Over the last few years, political scientists have warned about a worrying trend in American democracy: Voter preferences don’t have much sway over presidents’ policy choices. New research suggests their worries are well founded.
In a new book, "Who Governs? Presidents, Public Opinion, and Manipulation, political scientists James Druckman and Lawrence Jacobs examine data on internal polling from U.S. presidential archives and other existing research to determine how presidents use their knowledge of public opinion to craft policies.
What they found is disturbing: Presidents tend to focus on the opinions of the wealthy and well-connected insiders, ignoring the views of most of the electorate. This turns on its head the idea that elected officials in the United States are responsive to public opinion.
Druckman and Jacobs focused on how President Ronald Reagan created the modern conservative coalition using internal polling. He sought to unite political independents, high-income groups, social conservatives and economic conservatives. While all these groups had influence over the Reagan administration, high earners had the most pull.
A look at how frequently the administration gathered public opinion data on specific groups is even more revealing. The authors noted, “The Reagan team assembled little data on the middle- and lower-income groups as it focused intently on gathering information on the affluent.”

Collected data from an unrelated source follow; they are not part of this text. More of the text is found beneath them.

-- ==== Sys2Proof/Laws/KeepWork.lean ====
section
/-! SUPPORT. Every operation keeps the stage, the queue and the canonical stores (State.holds), one lemma for each: part 3 of 4, in the
machine's own order. An operation that changes the stage has its lemma for any stage. -/

namespace Sys2Proof.Machine

theorem keep.arm {P : Stage → Prop} {q : List Instr} (s : State) (e : Nat) (c : Chain) (hs : s.holds P q) : (Sys2Proof.Machine.State.arm s e c).holds P q := by
  unfold Sys2Proof.Machine.State.arm
  try dsimp only
  with_reducible repeat' (first | assumption | apply keep.armStart | apply keep.modEng | apply keep.wf | split)

theorem keep.armCtrlWrite {P : Stage → Prop} {q : List Instr} (s : State) (e v : Nat) (hs : s.holds P q) : (Sys2Proof.Machine.State.armCtrlWrite s e v).holds P q := by
  unfold Sys2Proof.Machine.State.armCtrlWrite
  try dsimp only
  with_reducible repeat' (first | assumption | apply keep.arm | apply keep.keepWakes | apply keep.log | apply keep.wf | split)

theorem keep.execStrArmGo {P : Stage → Prop} {q : List Instr} (e v : Nat) (s : State) (hs : s.holds P q) : outHolds P q (Sys2Proof.Machine.execStrArmGo e v s) := by
  unfold Sys2Proof.Machine.execStrArmGo
  try dsimp only
  with_reducible repeat' (first | assumption | apply keep.armCtrlWrite | apply keep.whenLive | split | (intro))

theorem keep.shadowStart {P : Stage → Prop} {q : List Instr} (s : State) (e : Nat) (hs : s.holds P q) : (Sys2Proof.Machine.State.shadowStart s e).holds P q := by
  unfold Sys2Proof.Machine.State.shadowStart
  try dsimp only
  with_reducible repeat' (first | assumption | apply keep.armStart | apply keep.modEng | apply keep.wf | split)

theorem keep.execShadowStart {P : Stage → Prop} {q : List Instr} (e : Nat) (s : State) (hs : s.holds P q) : outHolds P q (Sys2Proof.Machine.execShadowStart e s) := by
  unfold Sys2Proof.Machine.execShadowStart
  try dsimp only
  with_reducible repeat' (first | assumption | apply keep.shadowStart | apply keep.whenLive | (intro))

theorem keep.pageSend {P : Stage → Prop} {q : List Instr} (s : State) (f : Nat) (hs : s.holds P q) : (Sys2Proof.Machine.State.pageSend s f).holds P q := by
  unfold Sys2Proof.Machine.State.pageSend
  try dsimp only
  with_reducible repeat' (first | assumption | apply keep.add | apply keep.send | apply keep.wf | split)

theorem keep.pageQueue {P : Stage → Prop} {q : List Instr} (s : State) (f : Nat) (hs : s.holds P q) : (Sys2Proof.Machine.State.pageQueue s f).holds P q := by
  unfold Sys2Proof.Machine.State.pageQueue
  try dsimp only
  with_reducible repeat' (first | assumption | apply keep.pageSend | apply keep.stageOf (P := P) q | apply keep.queueOf P | apply keep.regsOf P q | apply keep.westOf P q | apply keep.eastOf P q | apply keep.bootOf P q | (simp only [↓keep.mk]; refine ⟨?_, ?_, ?_, ?_, ?_, ?_⟩) | split)

theorem keep.requestGone {P : Stage → Prop} {q : List Instr} (s : State) (e : Nat) (hs : s.holds P q) : (Sys2Proof.Machine.State.requestGone s e).holds P q := by
  unfold Sys2Proof.Machine.State.requestGone
  try dsimp only
  with_reducible repeat' (first | assumption | apply keep.pageSend | apply keep.stageOf (P := P) q | apply keep.queueOf P | apply keep.regsOf P q | apply keep.westOf P q | apply keep.eastOf P q | apply keep.bootOf P q | (simp only [↓keep.mk]; refine ⟨?_, ?_, ?_, ?_, ?_, ?_⟩) | split)

theorem keep.requestEnds {P : Stage → Prop} {q : List Instr} (s : State) (e : Nat) (hs : s.holds P q) : (Sys2Proof.Machine.State.requestEnds s e).holds P q := by
  unfold Sys2Proof.Machine.State.requestEnds
  try dsimp only
  with_reducible repeat' (first | assumption | apply keep.requestGone | apply keep.wf)

theorem keep.flushPack {P : Stage → Prop} {q : List Instr} (s : State) (e : Nat) (hs : s.holds P q) : (Sys2Proof.Machine.State.flushPack s e).holds P q := by
  unfold Sys2Proof.Machine.State.flushPack
  try dsimp only
  with_reducible repeat' (first | assumption | apply keep.modEng | apply keep.showPos | apply keep.sqPush | split)

theorem keep.pageFail {P : Stage → Prop} {q : List Instr} (s0 : State) (e : Nat) (hs : s0.holds P q) : (Sys2Proof.Machine.State.pageFail s0 e).holds P q := by
  unfold Sys2Proof.Machine.State.pageFail
  try dsimp only
  with_reducible repeat' (first | assumption | apply keep.flushPack | apply keep.logStream | apply keep.requestEnds | apply keep.transferFail | apply keep.wf)

theorem keep.pageAsk {P : Stage → Prop} {q : List Instr} (s : State) (e : Nat) (index : List Nat) (hs : s.holds P q) : (Sys2Proof.Machine.State.pageAsk s e index).holds P q := by
  unfold Sys2Proof.Machine.State.pageAsk
  try dsimp only
  with_reducible repeat' (first | assumption | apply keep.pageFail | apply keep.pageQueue | apply keep.setStrState | apply keep.showPos | apply keep.wf | split)

theorem keep.pageStop {P : Stage → Prop} {q : List Instr} (s : State) (e : Nat) (index : List Nat) (data : List Byte) (hs : s.holds P q) : (Sys2Proof.Machine.State.pageStop s e index data).holds P q := by
  unfold Sys2Proof.Machine.State.pageStop
  try dsimp only
  with_reducible repeat' (first | assumption | apply keep.moveBytes | apply keep.pageAsk | split)

theorem keep.execPageFaultStop {P : Stage → Prop} {q : List Instr} (e : Nat) (index : List Nat) (data : List Byte) (s : State) (hs : s.holds P q) : outHolds P q (Sys2Proof.Machine.execPageFaultStop e index data s) := by
  unfold Sys2Proof.Machine.execPageFaultStop
  try dsimp only
  with_reducible repeat' (first | assumption | apply keep.pageStop | apply keep.wr | apply keep.whenLive | split | (intro))

theorem keep.abortChain {P : Stage → Prop} {q : List Instr} (s : State) (e : Nat) (hs : s.holds P q) : (Sys2Proof.Machine.State.abortChain s e).holds P q := by
  unfold Sys2Proof.Machine.State.abortChain
  try dsimp only
  with_reducible repeat' (first | assumption | apply keep.chainEnd | apply keep.dscResult | apply keep.requestEnds | split)

theorem keep.abortShadow {P : Stage → Prop} {q : List Instr} (s : State) (e : Nat) (hs : s.holds P q) : (Sys2Proof.Machine.State.abortShadow s e).holds P q := by
  unfold Sys2Proof.Machine.State.abortShadow
  try dsimp only
  with_reducible repeat' (first | assumption | apply keep.armDone | apply keep.endNodeD | apply keep.modEng | apply keep.wf | split)

theorem keep.abortEngineNode {P : Stage → Prop} {q : List Instr} (s : State) (r : NodeRef) (e : Nat) (hs : s.holds P q) : (Sys2Proof.Machine.State.abortEngineNode s r e).holds P q := by
  unfold Sys2Proof.Machine.State.abortEngineNode
  try dsimp only
  with_reducible repeat' (first | assumption | apply keep.abortChain | apply keep.abortShadow | split)

theorem keep.strAbort {P : Stage → Prop} {q : List Instr} (s : State) (e : Nat) (hs : s.holds P q) : (Sys2Proof.Machine.State.strAbort s e).holds P q := by
  unfold Sys2Proof.Machine.State.strAbort
  try dsimp only
  with_reducible repeat' (first | assumption | apply keep.abortChain | apply keep.abortShadow | split)

theorem keep.execStrAbort {P : Stage → Prop} {q : List Instr} (e : Nat) (s : State) (hs : s.holds P q) : outHolds P q (Sys2Proof.Machine.execStrAbort e s) := by
  unfold Sys2Proof.Machine.execStrAbort
  try dsimp only
  with_reducible repeat' (first | assumption | apply keep.strAbort | apply keep.whenLive | split | (intro))

theorem keep.modOp {P : Stage → Prop} {q : List Instr} (s : State) (h : Half) (r : NodeRef) (f : CswOp → CswOp) (hs : s.holds P q) : (Sys2Proof.Machine.State.modOp s h r f).holds P q := by
  unfold Sys2Proof.Machine.State.modOp
  try dsimp only
  with_reducible repeat' (first | assumption | apply keep.modHalf | apply keep.memOf | simp only [↓keep.halfMk])

theorem keep.cswBegin {P : Stage → Prop} {q : List Instr} (s : State) (h : Half) (r : NodeRef) (n : Node) (hs : s.holds P q) : (Sys2Proof.Machine.State.cswBegin s h r n).holds P q := by
  unfold Sys2Proof.Machine.State.cswBegin
  try dsimp only
  with_reducible repeat' (first | assumption | apply keep.modHalf | apply keep.memOf | simp only [↓keep.halfMk])

theorem keep.cswEnd {P : Stage → Prop} {q : List Instr} (s : State) (h : Half) (r : NodeRef) (prim : Nat) (hs : s.holds P q) : (Sys2Proof.Machine.State.cswEnd s h r prim).holds P q := by
  unfold Sys2Proof.Machine.State.cswEnd
  try dsimp only
  with_reducible repeat' (first | assumption | apply keep.endNode | apply keep.leaveQueues | apply keep.modHalf | apply keep.memOf | simp only [↓keep.halfMk])

theorem keep.flushTry {P : Stage → Prop} {q : List Instr} (s : State) (r : NodeRef) (n : Node) (hs : s.holds P q) : (Sys2Proof.Machine.State.flushTry s r n).holds P q := by
  unfold Sys2Proof.Machine.State.flushTry
  try dsimp only
  with_reducible repeat' (first | assumption | apply keep.cswEnd | split)

theorem keep.execFlush {P : Stage → Prop} {q : List Instr} (r : NodeRef) (s : State) (hs : s.holds P q) : outHolds P q (Sys2Proof.Machine.execFlush r s) := by
  unfold Sys2Proof.Machine.execFlush
  try dsimp only
  with_reducible repeat' (first | assumption | apply keep.flushTry | apply keep.whenLive | split | (intro))

theorem keep.execAck {P : Stage → Prop} {q : List Instr} (h : Half) (b : List Byte) (s : State) (hs : s.holds P q) : outHolds P q (Sys2Proof.Machine.execAck h b s) := by
  unfold Sys2Proof.Machine.execAck
  try dsimp only
  with_reducible repeat' (first | assumption | apply keep.ackIn | apply keep.flushTry | apply keep.onFlit | apply keep.whenLive | apply keep.foldl | split | (intro))

theorem keep.barRelease {P : Stage → Prop} {q : List Instr} (s : State) (h : Half) (b : Nat) (hs : s.holds P q) : (Sys2Proof.Machine.State.barRelease s h b).holds P q := by
  unfold Sys2Proof.Machine.State.barRelease
  try dsimp only
  with_reducible repeat' (first | assumption | apply keep.cswEnd | apply keep.sendFlit | apply keep.setBar | apply keep.wf | apply keep.wr | apply keep.foldl | split | (intro))

theorem keep.barComplete {P : Stage → Prop} {q : List Instr} (s : State) (h : Half) (b : Nat) (hs : s.holds P q) : (Sys2Proof.Machine.State.barComplete s h b).holds P q := by
  unfold Sys2Proof.Machine.State.barComplete
  try dsimp only
  with_reducible repeat' (first | assumption | apply keep.barRelease | apply keep.sendFlit | split)
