theorem keep.execBudgetGrant {P : Stage → Prop} {q : List Instr} (src epoch capW : Nat) (s : State) (hs : s.holds P q) : outHolds P q (Sys2Proof.Machine.execBudgetGrant src epoch capW s) := by
  unfold Sys2Proof.Machine.execBudgetGrant
  try dsimp only
  with_reducible repeat' (first | assumption | apply keep.fromMaster | apply keep.grantTake | apply keep.whenMgmt | (intro))

theorem keep.execBudgetRevert {P : Stage → Prop} {q : List Instr} (s : State) (hs : s.holds P q) : outHolds P q (Sys2Proof.Machine.execBudgetRevert s) := by
  unfold Sys2Proof.Machine.execBudgetRevert
  try dsimp only
  with_reducible repeat' (first | assumption | apply keep.showCap | apply keep.wf | apply keep.whenLive | apply keep.stageOf (P := P) q | apply keep.queueOf P | apply keep.regsOf P q | apply keep.westOf P q | apply keep.eastOf P q | apply keep.bootOf P q | (simp only [↓keep.mk]; refine ⟨?_, ?_, ?_, ?_, ?_, ?_⟩) | split | (intro))

theorem keep.mgmtDo {P : Stage → Prop} {qq : List Instr} (s : State) (o : MgmtOp)  (hs : s.holds P qq) : (s.mgmtDo o).holds P qq := by
  unfold State.mgmtDo
  repeat' split
  all_goals with_reducible first | assumption | apply keep.periodReport | apply keep.readAsked | apply keep.writeAsked | apply keep.accessTimeout | apply keep.respIn | apply keep.notifyIn | apply keep.mgmtHear | apply keep.heartbeatDue | apply keep.becomeMaster | apply keep.rejectIn | apply keep.reportHeard | (refine keep.fromMaster _ _ _ _ ?_ ?_)
  all_goals first | assumption | exact fun s hs => keep.grantTake _ _ hs

theorem keep.mgmtResume {P : Stage → Prop} {qq : List Instr} (s : State)   (hs : s.holds P qq) : (s.mgmtResume).holds P qq := by
  unfold State.mgmtResume
  exact keep.foldl _ _ (fun s o hh => keep.mgmtDo s o hh) _ ⟨hs.stage, hs.queue, hs.regs, hs.west, hs.east, hs.boot⟩

theorem keep.execMgmtRestartDone {P : Stage → Prop} {q : List Instr} (s : State) (hs : s.holds P q) : outHolds P q (Sys2Proof.Machine.execMgmtRestartDone s) := by
  unfold Sys2Proof.Machine.execMgmtRestartDone
  try dsimp only
  with_reducible repeat' (first | assumption | apply keep.mboxServe | apply keep.mgmtResume | apply keep.pickImage | apply keep.whenLive | apply keep.stageOf (P := P) q | apply keep.queueOf P | apply keep.regsOf P q | apply keep.westOf P q | apply keep.eastOf P q | apply keep.bootOf P q | (simp only [↓keep.mk]; refine ⟨?_, ?_, ?_, ?_, ?_, ?_⟩) | split | (intro))

theorem keep.bindIn {P : Stage → Prop} {q : List Instr} (s : State) (n : Option NodeRef) (e : Nat) (hs : s.holds P q) : (Sys2Proof.Machine.State.bindIn s n e).holds P q := by
  unfold Sys2Proof.Machine.State.bindIn
  try dsimp only
  with_reducible repeat' (first | assumption | apply keep.afterBind | apply keep.modEng | apply keep.modNode | apply keep.tryBind | split)

theorem keep.keyIn {P : Stage → Prop} {q : List Instr} (s : State) (k : Option (List Byte)) (hs : s.holds P q) : (Sys2Proof.Machine.State.keyIn s k).holds P q := by
  unfold Sys2Proof.Machine.State.keyIn
  try dsimp only
  with_reducible repeat' (first | assumption | apply keep.ldStep | apply keep.modLdr | split)

theorem keep.powerIn {P : Stage → Prop} {q : List Instr} (s : State) (d : Nat) (on : Bool) (hs : s.holds P q) : (Sys2Proof.Machine.State.powerIn s d on).holds P q := by
  unfold Sys2Proof.Machine.State.powerIn
  try dsimp only
  with_reducible repeat' (first | assumption | apply keep.toSleep | split)

theorem keep.passDeliver {P : Stage → Prop} {q : List Instr} (s : State) (h : Half) (m : PassMsg) (hs : s.holds P q) : (Sys2Proof.Machine.State.passDeliver s h m).holds P q := by
  unfold Sys2Proof.Machine.State.passDeliver
  try dsimp only
  with_reducible repeat' (first | assumption | apply keep.accessIn | apply keep.admitEast | apply keep.bindIn | apply keep.feedIn | apply keep.flitCrossed | apply keep.keyIn | apply keep.memPut | apply keep.passControl | apply keep.powerIn | apply keep.send | apply keep.srcFree | apply keep.storeBytes | apply keep.switchArrive | apply keep.tokenIn | split)

theorem keep.payloadFails {P : Stage → Prop} {q : List Instr} (s : State) (h : Half) (n : Option NodeRef) (e lost : Nat) (hs : s.holds P q) : (Sys2Proof.Machine.State.payloadFails s h n e lost).holds P q := by
  unfold Sys2Proof.Machine.State.payloadFails
  try dsimp only
  with_reducible repeat' (first | assumption | apply keep.log | apply keep.logNode | apply keep.modEng | apply keep.modNode | apply keep.transferFail | split)

theorem keep.passFails {P : Stage → Prop} {q : List Instr} (s : State) (h : Half) (m : PassMsg) (hs : s.holds P q) : (Sys2Proof.Machine.State.passFails s h m).holds P q := by
  unfold Sys2Proof.Machine.State.passFails
  try dsimp only
  with_reducible repeat' (first | assumption | apply keep.log | apply keep.modHalf | apply keep.modMem | apply keep.payloadFails | apply keep.wf | apply keep.memOf | apply keep.t1Of | apply keep.t2Of | simp only [↓keep.halfMk] | (simp only [↓keep.memMk]; refine ⟨?_, ?_⟩) | split | (intro))

theorem keep.passArrive {P : Stage → Prop} {q : List Instr} (s : State) (h : Half) (k : PClass) (fails : Nat) (hs : s.holds P q) : (Sys2Proof.Machine.State.passArrive s h k fails).holds P q := by
  unfold Sys2Proof.Machine.State.passArrive
  try dsimp only
  with_reducible repeat' (first | assumption | apply keep.modHalf | apply keep.passDeliver | apply keep.passFails | apply keep.sentOf | split | (intro))

theorem keep.execPassageTransferArrive {P : Stage → Prop} {q : List Instr} (h : Half) (k : PClass) (fails : Nat) (s : State) (hs : s.holds P q) : outHolds P q (Sys2Proof.Machine.execPassageTransferArrive h k fails s) := by
  unfold Sys2Proof.Machine.execPassageTransferArrive
  try dsimp only
  with_reducible repeat' (first | assumption | apply keep.passArrive | apply keep.whenLive | (intro))

theorem keep.tickMs {P : Stage → Prop} {q : List Instr} (s : State) (hs : s.holds P q) : (Sys2Proof.Machine.State.tickMs s).holds P q := by
  unfold Sys2Proof.Machine.State.tickMs
  try dsimp only
  with_reducible repeat' (first | assumption | apply keep.addSat | apply keep.stageOf (P := P) q | apply keep.queueOf P | apply keep.regsOf P q | apply keep.westOf P q | apply keep.eastOf P q | apply keep.bootOf P q | (simp only [↓keep.mk]; refine ⟨?_, ?_, ?_, ?_, ?_, ?_⟩) | split)

theorem keep.tickService {P : Stage → Prop} {q : List Instr} (s : State) (hs : s.holds P q) : (Sys2Proof.Machine.State.tickService s).holds P q := by
  unfold Sys2Proof.Machine.State.tickService
  try dsimp only
  with_reducible repeat' (first | assumption | apply keep.addSat | apply keep.tickMs | apply keep.stageOf (P := P) q | apply keep.queueOf P | apply keep.regsOf P q | apply keep.westOf P q | apply keep.eastOf P q | apply keep.bootOf P q | (simp only [↓keep.mk]; refine ⟨?_, ?_, ?_, ?_, ?_, ?_⟩) | split)

theorem keep.tickSeams {P : Stage → Prop} {q : List Instr} (s : State) (h : Half) (hs : s.holds P q) : (Sys2Proof.Machine.State.tickSeams s h).holds P q := by
  unfold Sys2Proof.Machine.State.tickSeams
  try dsimp only
  with_reducible repeat' (first | assumption | apply keep.add | apply keep.foldl | split | (intro))

theorem keep.tickSeqs {P : Stage → Prop} {q : List Instr} (s : State) (h : Half) (hs : s.holds P q) : (Sys2Proof.Machine.State.tickSeqs s h).holds P q := by
  unfold Sys2Proof.Machine.State.tickSeqs
  try dsimp only
  with_reducible repeat' (first | assumption | apply keep.add | apply keep.foldl | split | (intro))

theorem keep.tickPlaza {P : Stage → Prop} {q : List Instr} (s : State) (h : Half) (hs : s.holds P q) : (Sys2Proof.Machine.State.tickPlaza s h).holds P q := by
  unfold Sys2Proof.Machine.State.tickPlaza
  try dsimp only
  with_reducible repeat' (first | assumption | apply keep.add | split)

theorem keep.tickSds {P : Stage → Prop} {q : List Instr} (s : State) (h : Half) (hs : s.holds P q) : (Sys2Proof.Machine.State.tickSds s h).holds P q := by
  unfold Sys2Proof.Machine.State.tickSds
  try dsimp only
  with_reducible repeat' (first | assumption | apply keep.add)

theorem keep.tickBind {P : Stage → Prop} {q : List Instr} (s : State) (h : Half) (hs : s.holds P q) : (Sys2Proof.Machine.State.tickBind s h).holds P q := by
  unfold Sys2Proof.Machine.State.tickBind
  try dsimp only
  with_reducible repeat' (first | assumption | apply keep.add)

theorem keep.tickRings {P : Stage → Prop} {q : List Instr} (s : State) (h : Half) (hs : s.holds P q) : (Sys2Proof.Machine.State.tickRings s h).holds P q := by
  unfold Sys2Proof.Machine.State.tickRings
  try dsimp only
  with_reducible repeat' (first | assumption | apply keep.add | apply keep.fresh | apply keep.foldl | split | (intro))

theorem keep.tickDrains {P : Stage → Prop} {q : List Instr} (s : State) (hs : s.holds P q) : (Sys2Proof.Machine.State.tickDrains s).holds P q := by
  unfold Sys2Proof.Machine.State.tickDrains
  try dsimp only
  with_reducible repeat' (first | assumption | apply keep.add | apply keep.foldl | split | (intro))

theorem keep.tickReasons {P : Stage → Prop} {q : List Instr} (s : State) (hs : s.holds P q) : (Sys2Proof.Machine.State.tickReasons s).holds P q := by
  unfold Sys2Proof.Machine.State.tickReasons
  try dsimp only
  with_reducible repeat' (first | assumption | apply keep.add | apply keep.foldl | apply keep.stageOf (P := P) q | apply keep.queueOf P | apply keep.regsOf P q | apply keep.westOf P q | apply keep.eastOf P q | apply keep.bootOf P q | (simp only [↓keep.mk]; refine ⟨?_, ?_, ?_, ?_, ?_, ?_⟩) | split | (intro))

theorem keep.tickHalf {P : Stage → Prop} {q : List Instr} (s : State) (h : Half) (hs : s.holds P q) : (Sys2Proof.Machine.State.tickHalf s h).holds P q := by
  unfold Sys2Proof.Machine.State.tickHalf
  try dsimp only
  with_reducible repeat' (first | assumption | apply keep.tickBind | apply keep.tickPlaza | apply keep.tickRings | apply keep.tickSds | apply keep.tickSeams | apply keep.tickSeqs)

theorem keep.tickUs {P : Stage → Prop} {q : List Instr} (s : State) (hs : s.holds P q) : (Sys2Proof.Machine.State.tickUs s).holds P q := by
  unfold Sys2Proof.Machine.State.tickUs
  try dsimp only
  with_reducible repeat' (first | assumption | apply keep.modHalf | apply keep.memOf | simp only [↓keep.halfMk])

In total, Reagan received cross-tabulations for the rich about 60 percent of the time, compared with only 32 percent for low-income people. And 84 percent of the information gathered on economic issues included data on the affluent, compared with only 24 percent examining the middle class and 36 percent on the poor. On Social Security, for example, Reagan never received cross-tabulations on the opinions of the poor or middle class.
“We’ve got essentially the smoking gun,” Jacobs said. “We’re inside the White House and able to use Reagan’s own data and memos to cinch this case.”
The Effect of a 10% Swing in Public Opinion on Reagan’s Policies
Jacobs and Druckman’s research is especially important to growing concerns about inequality. In a 2006 study in the Oxford Review of Economic Policy journal, political scientists Thomas Cusack, Torben Iversen and Philipp Rehm found that those in the highest income quartile are 18 points more likely to “strongly disagree” with government redistribution
Based on data from the American National Election Studies, I find a similar result: While those earning less than $25,000 are in favor of redistribution, those earning more than $150,000 are strongly opposed, with 62.6 percent saying government should not redistribute. The more influence high earners have on policy, the less likely inequality will be addressed through redistributive policies.
Government Should Take Measures to Reduce Differences in Income Levels
Why do the rich have so much more influence? Donors to political campaigns, who tend to be rich, have stronger influence over policy. Granted, there is strong overlap in preferences between donors and nondonors in the same party. To test whether the donors had more influence, political scientists Michael Jay Barber, Brandice Canes-Wrone and Sharece Tower zeroed in on issues where co-partisan donors and nondonors disagreed. They found that donors exert more influence on presidential positions, while nondonors, even those of the same party, have no significant effect. Barber found a similar effect in the Senate.
The outsize influence of the wealthy donor class may also show up in Congress’ polarization. In a 2010 study Darmouth University researchers found “a lack of congruence between American voters and members of Congress.” One explanation could be that donors, who are more extreme than nondonors, are behind most policy decisions.
While the researchers did not establish a clear causal relationship, they found that donors are better represented than nondonors. As Barber has shown, those with a net worth above $10 million make up 0.01 percent of Americans but 18 percent of political donors. By contrast, those worth less than $250,000 make up 69 percent of Americans and only 8 percent of donors.
The outsize influence of the wealthy also shows up in the priorities politicians give to competing policy agendas. In a recent study, political scientists William Franko and Patrick Flavin examined how policymakers respond to political priorities rather than to constituent preferences. Unsurprisingly, the researchers found that the rich and poor have different priorities and that policymakers are more attentive to the priorities of the wealthy. As shown in the chart below, the priorities are even more divergent on class issues such as the minimum wage and poverty.
High- and Low-income Earners have Different Priorities
Evidence continues to accumulate that the U.S. is fast becoming a plutocracy. Americans must fight to take back their democracy. One way to do that is by bolstering voter turnout. Voters who want more progressive policies should look at a recent research by Jonas Pontusson and David Rueda. “Left parties will respond to an increase in inequality only when low-income voters are mobilized,” they wrote, on the basis of their analysis of data from 10 countries over nearly 40 years. Limiting the influence of money in the political process would also improve representation.
For its part, the middle class needs organizations that push policies that benefit them. Unions could serve such a role by mobilizing the working class and advocating for policies that benefit workers. “Labor unions promote greater political equality primarily by mobilizing their working class members to political action,” according to Flavin. “States with higher levels of union membership weigh citizens’ opinions more equally in the policymaking process.”
Without some such dramatic action, economic disparity will continue to solidify political inequality, which will further entrench racial and class gaps.